Betrayed by her husband, a severely depressed young woman gets drawn into the over-the-top festivities at a lavish wedding.

Phoebe Stone, who teaches English literature at a St. Louis college, is plotting her own demise. Her husband, Matt, has left her for another woman, and Phoebe is taking it hard. Indeed, she's determined just where and how she will end it all: at an oceanfront hotel in Newport, where she will lie on a king-sized canopy bed and take a bottle of her cat’s painkillers. At the hotel, Phoebe meets bride-to-be Lila, a headstrong rich girl presiding over her own extravagant six-day wedding celebration. Lila thought she had booked every room in the hotel, and learning of Phoebe's suicidal intentions, she forbids this stray guest from disrupting the nuptials: “No. You definitely can’t kill yourself. This is my wedding week.” After the punchy opening, a grim flashback to the meltdown of Phoebe's marriage temporarily darkens the mood, but things pick up when spoiled Lila interrupts Phoebe's preparations and sweeps her up in the wedding juggernaut. The slide from earnest drama to broad farce is somewhat jarring, but from this point on, Espach crafts an enjoyable—if overstuffed—comedy of manners.

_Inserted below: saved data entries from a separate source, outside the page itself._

theorem add_shift_shiftRight (a b n : Nat) (ha : a < 2 ^ n) : (a + b <<< n) >>> n = b := by
  rw [Nat.shiftRight_eq_div_pow, Nat.shiftLeft_eq, Nat.mul_comm, Nat.add_mul_div_left _ _ (Nat.two_pow_pos n),
    Nat.div_eq_of_lt ha, Nat.zero_add]

theorem lowBits_lowBits (v : Nat) {n m : Nat} (h : m ≤ n) : lowBits (lowBits v n) m = lowBits v m := by
  apply Nat.eq_of_testBit_eq; intro i
  simp only [testBit_lowBits]
  by_cases hi : i < m
  · simp [hi, Nat.lt_of_lt_of_le hi h]
  · simp [hi]

theorem lowBits_shiftRight (v n k m : Nat) (h : k + m ≤ n) : lowBits (lowBits v n >>> k) m = lowBits (v >>> k) m := by
  apply Nat.eq_of_testBit_eq; intro i
  simp only [testBit_lowBits, Nat.testBit_shiftRight]
  by_cases hi : i < m
  · simp [hi, show k + i < n by omega]
  · simp [hi]

/-- The low bits of a value whose bits from vl on are kept. -/
theorem lowBits_keep_high (old w vl : Nat) : lowBits (old / (1 <<< vl) * (1 <<< vl) + lowBits w vl) vl = lowBits w vl := by
  have hl := lowBits_lt w vl
  rw [Nat.one_shiftLeft]
  show lowBits _ vl = _
  rw [lowBits, Nat.one_shiftLeft, Nat.add_comm, Nat.mul_comm, Nat.add_mul_mod_self_left, Nat.mod_eq_of_lt hl]

/-! ### One register over its slices (R26) -/

theorem Ctx.ownV_setOwnV (t : Ctx) (r : Nat) (w : BitVec 2048) : (t.setOwnV r w).ownV r = w := by
  simp [Ctx.ownV, Ctx.setOwnV]

theorem Ctx.ownV_setOwnV_ne (t : Ctx) {r q : Nat} (w : BitVec 2048) (h : q % 32 ≠ r % 32) :
    (t.setOwnV r w).ownV q = t.ownV q := by
  have h' : ((vIx r : Fin 32) : Nat) ≠ (vIx q : Fin 32) := fun e => h e.symm
  simp [Ctx.ownV, Ctx.setOwnV, h']

/-- A write of a slice: its low bits replaced. -/
def Ctx.putSlice (t : Ctx) (r bits w : Nat) : Ctx :=
  t.setOwnV r (BitVec.ofNat 2048 ((t.ownV r).toNat / (1 <<< bits) * (1 <<< bits) + lowBits w bits))

/-- A number below 2^(k+n) with its low n bits replaced stays below. -/
theorem keepHigh_lt {a b k n : Nat} (h1 : a < 2 ^ (k + n)) (h2 : b < 2 ^ n) : a / 2 ^ n * 2 ^ n + b < 2 ^ (k + n) := by
  rw [Nat.pow_add] at *
  have : a / 2 ^ n < 2 ^ k := (Nat.div_lt_iff_lt_mul (Nat.two_pow_pos _)).2 h1
  calc a / 2 ^ n * 2 ^ n + b < a / 2 ^ n * 2 ^ n + 2 ^ n := by omega
    _ = (a / 2 ^ n + 1) * 2 ^ n := by rw [Nat.add_mul, Nat.one_mul]
    _ ≤ 2 ^ k * 2 ^ n := Nat.mul_le_mul_right _ this

theorem Ctx.putSlice_toNat (t : Ctx) {r bits w : Nat} (hb : bits ≤ 2048) :
    ((t.putSlice r bits w).ownV r).toNat = (t.ownV r).toNat / (1 <<< bits) * (1 <<< bits) + lowBits w bits := by
  rw [Ctx.putSlice, Ctx.ownV_setOwnV, BitVec.toNat_ofNat, Nat.one_shiftLeft]
  apply Nat.mod_eq_of_lt
  have h1 := (t.ownV r).isLt
  have h2 := lowBits_lt w bits
  have hk : 2048 = (2048 - bits) + bits := (Nat.sub_add_cancel hb).symm
  generalize 2048 - bits = k at hk
  generalize (t.ownV r).toNat = a at *
  rw [hk] at h1 ⊢
  exact keepHigh_lt h1 h2

theorem scatterV_cons (s : State) (x r bits w m : Nat) (ms : List Nat) :
    scatterV s x r bits w (m :: ms) = scatterV (s.modThr m x (fun t => t.putSlice r bits w)) x r bits (w >>> bits) ms := rfl

/-- A scatter leaves every context alone that holds none of its slices. -/
theorem scatterV_thr_ne (s : State) {x r bits w : Nat} {ms : List Nat} {c y : Nat} (h : c ∉ ms ∨ y % 8 ≠ x % 8) :
    (scatterV s x r bits w ms).thr c y = s.thr c y := by
  induction ms generalizing s w with
  | nil => rfl
  | cons m ms ih =>
    rw [scatterV_cons, ih _ (by rcases h with h | h; exact .inl (fun e => h (.tail _ e)); exact .inr h)]
    apply State.modThr_thr_ne
    rcases h with h | h
    · exact .inl (fun e => h (e ▸ .head _))
    · exact .inr h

When the original maid of honor drops out, Phoebe is persuaded, against her better judgment, to take her place. There’s some fun to be had here: The wedding party—including groom-to-be Gary, a widower, and his 11-year-old daughter—takes surfing lessons; the women in the group have a session with a Sex Woman. But it all goes on too long, and the humor can seem forced, reaching a low point when someone has sex with the vintage wedding car (you don’t want to know the details). Later, when two characters have a meet-cute in a hot tub, readers will guess exactly how the marriage plot resolves.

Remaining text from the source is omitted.